What is the difference between somebody in Saudi Arabia or somebody else in the Middle East who actually says that in an ideal Islamic state that anyone who commits...somebody who goes through the due process of Sharia and actually changes their faith should be stoned to death or somebody who is gay should be stoned to death. Then ISIS. The only difference is that one has a theological interpretation that they would like to do it if they could, and in Saudi Arabia (and other places) they are, and in the other one they've created the Islamic State. 
So this is really a version that is coming out from the Middle East and it's designed to do seven things. The first is create the 'otherisation': "I am one group any everyone else is different". Secondly, collectivisation, that "Everybody else is the same". Then it talks about the 'oppression narrative', that "They are oppressing us". It talks about the 'collective guilt' that "everybody else is complicit" in oppressing them. Then comes the 'supremacism': "We're better than them". Then comes the 'self-defence' and finally the idea of violence. This is not new. We've had this theology within mainstream Islam for a couple of hundred years or so... which point William Crawley interrupted to say, "And indeed within medieval Christianity, a kind of apocalyptic theology - a form of theological paranoia".

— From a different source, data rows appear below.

/-! ## One step of each command -/

/-- The state after one command. -/
def after (i : Instr) (s : State) : Option State := runAll [i] s

/-- A writer with this buffer and cursor. -/
def writing (buf : List Byte) (cur : Nat) : State := { State.reset with w := { buf := buf, cur := cur, mode := .opened } }

/-- The state after `BSW.FIN` of the bytes `A0` (V-W16). -/
def finished : State :=
  { State.reset with w := { buf := [0xA0], cur := 3, mode := .consumed }, out := [0xA0], outValid := true }

/-- A reader bound to these bytes. -/
def reading (buf : List Byte) (cur : Nat) : State := { State.reset with r := { buf := buf, cur := cur, bound := true } }

/-- These bytes stand in `IN`. -/
def staged (bytes : List Byte) : State := { State.reset with inBuf := bytes }

/-- The four pixels of V-S2. -/
def pixels2 : List Rgb := [⟨255, 0, 0⟩, ⟨0, 255, 0⟩, ⟨0, 0, 255⟩, ⟨18, 52, 86⟩]

/-- The Image of V-S2. -/
def image2 : Image := { width := 2, height := 2, q := ⟨5, 6, 5⟩, pix := pixels2 }

/-- The bytes of V-S2. -/
def bytes2 : List Byte :=
  [0x67, 0x72, 0x6E, 0x66, 0x6C, 0x64, 0x34, 0x32, 0x00, 0x02, 0x00, 0x02, 0x56, 0x5F, 0x80, 0x00, 0x7E, 0x00, 0x01,
    0xF1, 0x1A, 0xA0]

/-- The bytes of V-S1. -/
def bytes1 : List Byte :=
  [0x67, 0x72, 0x6E, 0x66, 0x6C, 0x64, 0x34, 0x32, 0x00, 0x01, 0x00, 0x01, 0x88, 0x8F, 0xFF, 0xFF, 0xF0]

/-- The Image of V-S2 is in the store. -/
def stored : State := { State.reset with img := image2, imgValid := true }

/-- An abort stands. -/
def aborted : State := { State.reset with abortSet := true, abortCause := .badWidth }

/-- V-W18. -/
theorem test_bswInit_reopens : (after .bswInit finished).map (fun t => (t.w, t.out)) =
    some ({ buf := [], cur := 0, mode := .opened }, [0xA0]) := by decide +kernel

/-- V-W10. -/
theorem test_bswWrite_nine_bytes : (after (.bswWrite 64 0x0123456789ABCDEF) (writing [0x80] 1)).map (fun t => (t.w.buf, t.w.cur)) =
    some ([0x80, 0x91, 0xA2, 0xB3, 0xC4, 0xD5, 0xE6, 0xF7, 0x80], 65) := by decide +kernel

/-- V-W13. -/
theorem test_bswWrite_value_too_wide : (after (.bswWrite 3 8) State.reset).map (fun t => (t.w.buf, t.abortSet, t.abortCause.code)) =
    some ([], true, 3) := by decide +kernel

/-- V-W3. -/
theorem test_bswFin_pads : (after .bswFin (writing [0xA0] 3)).map (fun t => (t.out, t.w.mode)) = some ([0xA0], .consumed) := by
  decide +kernel

/-- V-W16. -/
theorem test_bswFin_twice : (after .bswFin finished).map (fun t => (t.abortCause.code, t.out, t.outValid)) =
    some (4, [0xA0], true) := by decide +kernel

/-- Program P1. -/
theorem test_bswPos : (after .bswPos (writing [0xA6, 0xAB, 0xC0] 20)).map (fun t => (t.res, t.resValid)) = some (20, true) := by
  decide +kernel

/-- Program P1. -/
theorem test_bsrBind : (after .bsrBind (staged [0xA6, 0xAB, 0xC0])).map (fun t => t.r) =
    some { buf := [0xA6, 0xAB, 0xC0], cur := 0, bound := true } := by decide +kernel

/-- V-R2. -/
theorem test_bsrRead_64_misaligned :
    (after (.bsrRead 64) (reading [0x80, 0x91, 0xA2, 0xB3, 0xC4, 0xD5, 0xE6, 0xF7, 0x80] 1)).map (fun t => (t.res, t.r.cur)) =
      some (0x0123456789ABCDEF, 65) := by decide +kernel

/-- V-R8. -/
theorem test_bsrRead_one_bit_short : (after (.bsrRead 9) (reading [0xFF] 0)).map (fun t => (t.st.code, t.r.cur, t.resValid)) =
    some (5, 0, false) := by decide +kernel

/-- 41 R134, on the reader of program P1. -/
theorem test_bsrPos : (after .bsrPos (reading [0xA6, 0xAB, 0xC0] 20)).map (fun t => (t.res, t.resValid)) = some (20, true) := by
  decide +kernel

/-- V-Q1. -/
theorem test_qNew : (after (.qNew 5 6 5) State.reset).map (fun t => (t.q, t.qValid)) = some (⟨5, 6, 5⟩, true) := by
  decide +kernel

/-- V-Q5. -/
theorem test_qNew_255 : (after (.qNew 8 8 255) State.reset).map (fun t => (t.qValid, t.st.code)) = some (false, 2) := by
  decide +kernel

/-- V-Q6. -/
theorem test_qEnc : (after (.qEnc 5 200) State.reset).map (fun t => t.res) = some 25 := by decide +kernel

/-- V-Q13. -/
theorem test_qEnc_bits_9 : (after (.qEnc 9 0) State.reset).map (fun t => t.abortCause.code) = some 6 := by decide +kernel

/-- V-Q7. -/
theorem test_qDec : (after (.qDec 5 25) State.reset).map (fun t => t.res) = some 204 := by decide +kernel
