-- ==== Sys2Proof/Proofs/Scope.lean ====
section
/-! PROOFS. The step on a legal command word (00_scope R10; 30_encoding R90). -/

namespace Sys2Proof.Machine

/-- The `decode … = .ok` branch of `step`, said once: a legal command word at the head of the host's list is run on
the state with that action taken. -/
theorem step_command_of_decode_ok {s : State} {w : CmdWord} {i : Instr} {rest : List HostAction}
    (hhost : s.host = .command w :: rest) (hdecode : decode w = .ok i) : step s = exec i (s.took rest) := by
  simp only [step, hhost, hdecode]

/-- Settles O51: the state a command word runs on is `State.took`, the host's list without that action and the reply
cleared. -/
theorem stepRunsTheDecodedCommand : Obligations.StepRunsTheDecodedCommand := by
  intro s w i rest hhost hdecode
  calc step s = exec i (s.took rest) := step_command_of_decode_ok hhost hdecode
    _ = exec i { s with host := rest, reply := none } := by rw [State.took]

end Sys2Proof.Machine
end

section
/-! PROOFS. The state: what every command does to each of its parts, how a command ends, what a step can be, and the
invariant that every step keeps (10_state R20 to R38; 70 R260). -/

namespace Sys2Proof.Machine

/-! ## Commands that can fail -/

/-- Everything a `BSR.READ` whose contract holds can do (41 R131, R132). -/
theorem effect_bsrRead_cases (s : State) (w : Byte) :
    (s.r.short w.toNat = false ∧
      effect s (.bsrRead w) = { s with r := s.r.advance w.toNat }.finishValue (s.r.field w.toNat)) ∨
    effect s (.bsrRead w) = s.failWith .truncatedData := by
  by_cases h : bitlen s.r.buf < s.r.cur + w.toNat
  · exact .inr (if_pos h)
  · exact .inl ⟨decide_eq_false h, if_neg h⟩

/-- Everything a `Q.NEW` can do (42 R150). -/
theorem effect_qNew_cases (s : State) (r g b : Byte) :
    (channelWidthsLegal r g b = true ∧
      effect s (.qNew r g b) = { s with q := descriptorOf r g b, qValid := true }.finish .ok) ∨
    effect s (.qNew r g b) = s.failWith .invalidQuantization := by
  by_cases h : channelWidthsLegal r g b = true
  · exact .inl ⟨h, if_pos h⟩
  · exact .inr (if_neg h)

/-- Everything an `IMG.NEW` can do: store an Image that passed the three checks, or fail (44 R200). -/
theorem effect_imgNew_cases (s : State) (width height : Dim) (r g b : Byte) :
    (∃ img : Image, img.Wf ∧
      effect s (.imgNew width height r g b) = { s with img := img, imgValid := true }.finish .ok) ∨
    ∃ f, effect s (.imgNew width height r g b) = s.failWith f := by
  simp only [effect]
  split_ifs with hdim hq hpix
  · obtain ⟨hwidth, hheight⟩ := dimensionsLegal_eq_true.mp hdim
    exact .inl ⟨_, ⟨hwidth, hheight, descriptorOf_legal hq, hpix⟩, rfl⟩
  · exact .inr ⟨_, rfl⟩
  · exact .inr ⟨_, rfl⟩
  · exact .inr ⟨_, rfl⟩

/-- Everything `FRM.DES` can do: store a validated Image, or fail; either way the reader is where the sequence left it
(43 R174, R176). -/
theorem effect_frmDes_cases (s : State) :
    (∃ img : Image, img.Wf ∧ effect s .frmDes =
      { s with r := (deserialize config s.inBuf).1, img := img, imgValid := true }.finish .ok) ∨
    ∃ f, effect s .frmDes = { s with r := (deserialize config s.inBuf).1 }.failWith f := by
  simp only [effect, State.deserializeInput]
  rcases hd : deserialize config s.inBuf with ⟨r, f | img⟩
  · exact .inr ⟨f, rfl⟩
  · exact .inl ⟨img, deserialize_image_wf hd, rfl⟩

/-! ## How a command ends (10_state R32, R33) -/

/-- An `ok` that neither `RES` nor `OUT` latches. -/
inductive Result.Unlatched : Result → Prop
  | ok : Unlatched .ok
  | colors (cs : List Rgb) : Unlatched (.okColors cs)
  | pixels (ps : List (Nat × Nat × Rgb)) : Unlatched (.okPixels ps)
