-- ==== Sys2Proof/Machine/Ops.lean ====
section
/-! DEFINITION. The named operations over memory, registers, ports and the run state: MemRead and MemWrite (20_memory.md R52, R53),
the register writes, taking a fault (60_exceptions.md R221), halting (R205), the port accesses (R33, R34) and the gate of the
step (R142). There is no return from a fault (R224): only the environment's reset leaves Faulted or Halted. -/

namespace Sys2Proof.Machine

/-! ## The store -/

/-- What an address that was never loaded or written reads as (R52, R74). -/
def memoryDefault : Word := 0

/-- The Word at an address (R52). -/
def Memory.read (m : Memory) (a : Nat) : Word :=
  match m with
  | [] => memoryDefault
  | c :: rest => if c.1 = a then c.2 else Memory.read rest a

/-- Put a pair before the first pair of a higher address. -/
def Memory.insert (m : Memory) (a : Nat) (v : Word) : Memory :=
  match m with
  | [] => [(a, v)]
  | c :: rest => if a < c.1 then (a, v) :: c :: rest else c :: Memory.insert rest a v

/-- Remove what is listed for an address. -/
def Memory.erase (m : Memory) (a : Nat) : Memory :=
  match m with
  | [] => []
  | c :: rest => if c.1 = a then Memory.erase rest a else c :: Memory.erase rest a

/-- Set the Word at an address (R53), keeping the canonical form. -/
def Memory.write (m : Memory) (a : Nat) (v : Word) : Memory :=
  if v = memoryDefault then Memory.erase m a else Memory.insert (Memory.erase m a) a v

/-- The canonical form: addresses strictly rising, no entry equal to what an unlisted address reads as. -/
def Memory.wf (m : Memory) : Bool :=
  match m with
  | [] => true
  | c :: rest => decide (c.2 ≠ memoryDefault) && rest.all (fun d => decide (c.1 < d.1)) && Memory.wf rest

/-- The store that holds an image at addresses `a`, `a+1`, ... and 0 elsewhere (R40, R106). -/
def Memory.ofImageAt (a : Nat) (image : List Word) : Memory :=
  match image with
  | [] => []
  | p :: rest => if p = memoryDefault then Memory.ofImageAt (a + 1) rest else (a, p) :: Memory.ofImageAt (a + 1) rest

/-! ## State -/

/-- `N_OUT` (R34). -/
def State.nOut (s : State) : Nat := s.outPorts.length

/-- `ADDR_MAX` (R6). -/
def State.addrMax (s : State) : Nat := s.config.addrMax.val

/-- `MemWrite(a, 1, v)` (R53): one Word, and `mem_len` raised to `a + 1` where it was lower. -/
def State.store (s : State) (a : Nat) (v : Word) : State :=
  { s with mem := s.mem.write a v, memLen := if s.memLen ≤ a then a + 1 else s.memLen }

/-- `ip <- p`. -/
def State.setIp (s : State) (p : Nat) : State := { s with ip := p }

/-- Fall through by an instruction's length (R24). -/
def State.advance (s : State) (len : Nat) : State := s.setIp (s.ip + len)

/-- `rb <- v`; only AdjustRelativeBase does it (R26). -/
def State.setRb (s : State) (v : Word) : State := { s with rb := v }

/-- `run_state <- Halted` (R205). -/
def State.setHalted (s : State) : State := { s with runState := .halted }

/-- The inbound queue after a removal or an append (R33). -/
def State.setInQueue (s : State) (q : List Word) : State := { s with inQueue := q }

/-- The outbound ports after an append, a removal or a close (R34). -/
def State.setOutPorts (s : State) (ps : List OutPort) : State := { s with outPorts := ps }

/-- Taking a fault: `raise Fault(c)` (R12, R221). Nothing is saved and control goes nowhere. -/
def State.takeFault (s : State) (c : Cause) : State := { s with runState := .faulted, faultCause := some c }

/-- What a step comes to when its effect is a next state or a fault to take (R132: the first fault raised ends the step,
and nothing else is written). -/
def settle (s : State) (r : Except Cause State) : Host.Outcome State Fault Refusal :=
  match r with
  | .ok t => .next t
  | .error c => .next (s.takeFault c)

/-- Output's loop (R172): append `v` to the ports in ascending order up to the first closed one; the flag says whether
every port took it (R173). -/
def broadcast (v : Word) (ps : List OutPort) : List OutPort × Bool :=
  match ps with
  | [] => ([], true)
  | p :: rest =>
    if p.closed then (p :: rest, false)
    else ({ p with queue := p.queue ++ [v] } :: (broadcast v rest).1, (broadcast v rest).2)

/-- Why the core has no step in this state, if so: not yet started (R260), or a terminal state (R142). -/
def stepGate (s : State) : Option Fault :=
  if s.started = false then some .notStarted
  else
    match s.runState with
    | .running => none
    | .halted => some .alreadyHalted
    | .faulted => some .alreadyFaulted

/-! ## What the environment reads (R37) -/

/-- The code of a fault (R210). -/
def Cause.code (c : Cause) : Nat :=
  match c with
  | .unknownOpcode => 1
  | .unknownAddressingMode => 2
  | .invalidDestinationMode => 3
  | .inputExhausted => 4
  | .outputClosed => 5
  | .negativeAddress => 6
  | .addressRange => 7
  | .arithmeticOverflow => 8

/-- `fault_cause` as its code; 0 is None (R28, R210). -/
def State.faultCode (s : State) : Nat :=
  match s.faultCause with
  | none => 0
  | some c => c.code

/-- What a run came to: the value at address 0, or the fault (R37, R271). -/
inductive RunResult where
  | value (w : Word)
  | fault (code : Nat)
  deriving DecidableEq, Repr

/-- The result of a run: `mem[0]` when Halted, the fault cause when Faulted, nothing while Running (R37). -/
def State.result (s : State) : Option RunResult :=
  match s.runState with
  | .running => none
  | .halted => some (.value (s.mem.read 0))
  | .faulted => some (.fault s.faultCode)

end Sys2Proof.Machine
end

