-- ==== Sys2Proof/Machine/Compare.lean ====
section
/-! DEFINITION. LessThan and Equals (44_compare.md). -/

namespace Sys2Proof.Machine

/-- LT (R190): 1 or 0 stored at the target; `ip + 4`. -/
def execLessThan (a b dst : Operand) (s : State) : Host.Outcome State Fault Refusal :=
  settle s do
    let (x, y, d) ← resolveRRW s a b dst
    .ok ((s.store d (lessThanWord x y)).advance 4)

/-- EQ (R192): 1 or 0 stored at the target; `ip + 4`. -/
def execEquals (a b dst : Operand) (s : State) : Host.Outcome State Fault Refusal :=
  settle s do
    let (x, y, d) ← resolveRRW s a b dst
    .ok ((s.store d (equalsWord x y)).advance 4)

end Sys2Proof.Machine
end

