/-- R66: what any of the five storing instructions writes into the words of the next instruction is what the next fetch reads:
as its instruction word (`k = 0`), and as its operand word `k`. -/
def Obligations.StoreSeenByNextFetch : Prop :=
  ∀ (s : State) (i : Instr) (dst : Operand) (v : Word) (k : Nat), Enabled s → NextInstr s i → writeTargetOf i = some dst →
    Targets s dst (s.ip + i.length + k) → Fits s i.length → StoresValue s i v →
    ∃ t, step s = .next t ∧ t.ip = s.ip + i.length ∧
      (k = 0 → fetchHead t =
        match decodeHead v with
        | .ok h => .ok h
        | .error e => .error (Cause.ofDecodeError e)) ∧
      (∀ n, 1 ≤ k → k ≤ n → fetchOperand t n k = .ok v)

/-! ## Frames -/

/-- What Add, Multiply, LessThan and Equals leave unchanged (R26, R33, R34, R53, R222): every address but the target's, every
register but `ip`, every port, the parameters; a fault leaves memory and `ip` too. -/
def Obligations.StoringFrame : Prop :=
  ∀ (a b dst : Operand) (i : Instr) (s t : State),
    (i = .add a b dst ∨ i = .multiply a b dst ∨ i = .lessThan a b dst ∨ i = .equals a b dst) → exec i s = .next t →
    t.config = s.config ∧ t.rb = s.rb ∧ t.inQueue = s.inQueue ∧ t.inClosed = s.inClosed ∧ t.outPorts = s.outPorts ∧
      t.started = s.started ∧ t.inShut = s.inShut ∧ t.outShut = s.outShut ∧ (∀ x, targetAddress s dst ≠ .ok x → t.mem.read x = s.mem.read x) ∧
      ((t.runState = s.runState ∧ t.faultCause = s.faultCause) ∨
        (t.runState = .faulted ∧ (∀ x, t.mem.read x = s.mem.read x) ∧ t.memLen = s.memLen ∧ t.ip = s.ip))

/-- What Input leaves unchanged (R26, R34, R53, R175): every address but the target's, every register but `ip`, the outbound ports;
the queue keeps all but its head, and a fault consumes nothing. -/
def Obligations.InputFrame : Prop :=
  ∀ (dst : Operand) (s t : State), exec (.input dst) s = .next t →
    t.config = s.config ∧ t.rb = s.rb ∧ t.inClosed = s.inClosed ∧ t.outPorts = s.outPorts ∧ t.started = s.started ∧
      t.inShut = s.inShut ∧ t.outShut = s.outShut ∧ (∀ x, targetAddress s dst ≠ .ok x → t.mem.read x = s.mem.read x) ∧
      ((t.runState = s.runState ∧ t.faultCause = s.faultCause ∧ ∃ v, s.inQueue = v :: t.inQueue) ∨
        (t.runState = .faulted ∧ (∀ x, t.mem.read x = s.mem.read x) ∧ t.memLen = s.memLen ∧ t.ip = s.ip ∧
          t.inQueue = s.inQueue))

/-- What Output, the two jumps, AdjustRelativeBase and Halt leave unchanged (R26, R69, R175, R184): all of memory, the inbound port,
the parameters; `rb` but for AdjustRelativeBase, the outbound ports but for Output, `ip` for Halt and for a fault. -/
def Obligations.NonStoringFrame : Prop :=
  ∀ (a b : Operand) (i : Instr) (s t : State),
    (i = .output a ∨ i = .jumpIfTrue a b ∨ i = .jumpIfFalse a b ∨ i = .adjustRelativeBase a ∨ i = .halt) → exec i s = .next t →
    (∀ x, t.mem.read x = s.mem.read x) ∧ t.memLen = s.memLen ∧ t.config = s.config ∧ t.inQueue = s.inQueue ∧
      t.inClosed = s.inClosed ∧ t.started = s.started ∧ t.inShut = s.inShut ∧ t.outShut = s.outShut ∧ (i ≠ .adjustRelativeBase a → t.rb = s.rb) ∧
      (i ≠ .output a → t.outPorts = s.outPorts) ∧
      ((t.runState = s.runState ∧ t.faultCause = s.faultCause ∧ i ≠ .halt) ∨
        (t.runState = .faulted ∧ t.ip = s.ip ∧ t.rb = s.rb) ∨
        (t.runState = .halted ∧ t.faultCause = s.faultCause ∧ t.ip = s.ip ∧ i = .halt))

/-! ## Whole-machine rules -/

/-- R26: `rb` is changed by no step but an AdjustRelativeBase. -/
def Obligations.OnlyAdjustWritesRb : Prop :=
  ∀ s t : State, step s = .next t → t.rb ≠ s.rb → ∃ a, NextInstr s (.adjustRelativeBase a)

/-- R24, R184: a step that leaves the core Running goes to the next instruction, unless it is one of the two jumps. -/
def Obligations.OnlyJumpsRedirect : Prop :=
  ∀ s t : State, step s = .next t → t.runState = .running →
    ∃ i, NextInstr s i ∧ (t.ip = s.ip + i.length ∨ ∃ c g, i = .jumpIfTrue c g ∨ i = .jumpIfFalse c g)

/-- R175: only Input takes from the inbound port and only Output writes to outbound ports; no step changes a closed flag. -/
def Obligations.PortsOnlyByInputAndOutput : Prop :=
  ∀ s t : State, step s = .next t →
    (t.inQueue ≠ s.inQueue → ∃ dst, NextInstr s (.input dst)) ∧
      (t.outPorts ≠ s.outPorts → ∃ a, NextInstr s (.output a)) ∧
      t.inClosed = s.inClosed ∧ t.outPorts.map (·.closed) = s.outPorts.map (·.closed)

/-- R69: memory is written only by the five instructions with a write target, and at one address. -/
def Obligations.OneWritePerStep : Prop :=
  ∀ s t : State, step s = .next t → ∀ x y : Nat, t.mem.read x ≠ s.mem.read x →
    (t.mem.read y ≠ s.mem.read y → x = y) ∧
      ∃ i, NextInstr s i ∧ ((∃ dst, i = .input dst) ∨
        ∃ a b dst, i = .add a b dst ∨ i = .multiply a b dst ∨ i = .lessThan a b dst ∨ i = .equals a b dst)

/-- R27, R28, R205: a step ends in Halted exactly at a Halt; it ends in Faulted with a cause recorded; else the core stays
Running and the recorded cause is as it was. -/
def Obligations.RunStateTransitions : Prop :=
  ∀ s t : State, step s = .next t →
    (t.runState = .halted ↔ NextInstr s .halt) ∧
      (t.runState = .faulted → t.faultCause.isSome = true) ∧ (t.runState ≠ .faulted → t.faultCause = s.faultCause)

/-- R31, R53, R54: `mem_len` only grows, and the addresses a growing write skips read 0. -/
def Obligations.MemoryLengthOnlyGrows : Prop :=
  ∀ s t : State, CoreInvariant s → step s = .next t →
    s.memLen ≤ t.memLen ∧ ∀ x, s.memLen ≤ x → x + 1 < t.memLen → t.mem.read x = 0

/-- R55: the store is the total map its reads give: two stores in canonical form that read alike are equal. -/
def Obligations.MemoryIsTotalMap : Prop :=
  ∀ m n : Memory, m.wf = true → n.wf = true → (∀ x, m.read x = n.read x) → m = n

/-! ## Invariants -/

/-- The invariant holds after reset, whatever the parameters (R40 to R44). -/
def Obligations.ResetSatisfiesInvariant : Prop :=
  CoreInvariant State.reset ∧ ∀ (c : Config) (n : Nat), CoreInvariant (State.resetWith c n)

/-- Every step of the core keeps the invariant (R22, R23, R25, R28, R31, R33). -/
def Obligations.StepKeepsInvariant : Prop :=
  ∀ s t : State, CoreInvariant s → step s = .next t → CoreInvariant t

/-- Every move of the environment keeps the invariant (R32, R33, R260 to R263). -/
def Obligations.EnvironmentKeepsInvariant : Prop :=
  ∀ (m : EnvMove) (s t : State), CoreInvariant s → envStep m s = .next t → CoreInvariant t

/-- The invariant holds in every state that any schedule of steps and environment moves reaches from reset. -/
def Obligations.ReachableStatesSatisfyInvariant : Prop :=
  ∀ (c : Config) (n : Nat) (ms : List Move) (t : State), runMoves ms (State.resetWith c n) = .next t → CoreInvariant t

/-! ## Reset, the environment and whole runs (70_reset_and_hazards.md) -/

/-- R260: reset, in any state, puts every element at its reset value, and the core then has no step until start. -/
def Obligations.ResetValues : Prop :=
  ∀ s : State, ∃ t, envStep .reset s = .next t ∧ (∀ x, t.mem.read x = 0) ∧ t.memLen = 0 ∧ t.ip = 0 ∧ t.rb = 0 ∧
    t.runState = .running ∧ t.faultCause = none ∧ t.inQueue = [] ∧ t.inClosed = !s.config.inAttached ∧
    t.outPorts = List.replicate s.outPorts.length { queue := [], closed := false } ∧ t.config = s.config ∧ t.inShut = false ∧ t.outShut = [] ∧ step t = .fault .notStarted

Haras agreed that that's what it is and called for reform - not a reformation but reform: a plurality of interpretations drawing on traditional, classical readings. Hmm.

As William said in conclusion, very interesting indeed.


  1. "We've had this theology within mainstream Islam for a couple of hundred years or so..."

    This doesn't wash with me. We've had mainstream Islam for 1400 years and it has, as a matter of historical fact, been involved in aggressive warfare, enslavement, genocide and so on since its inception.

  2. Why are none of the UK mainstream media reporting the fact that the Bataclan Theatre had been a target of the anti-zionist movement in France for many years? It is clearly very relevant to the whole story - presumably this is the missing "Jewish" target of the terrorists.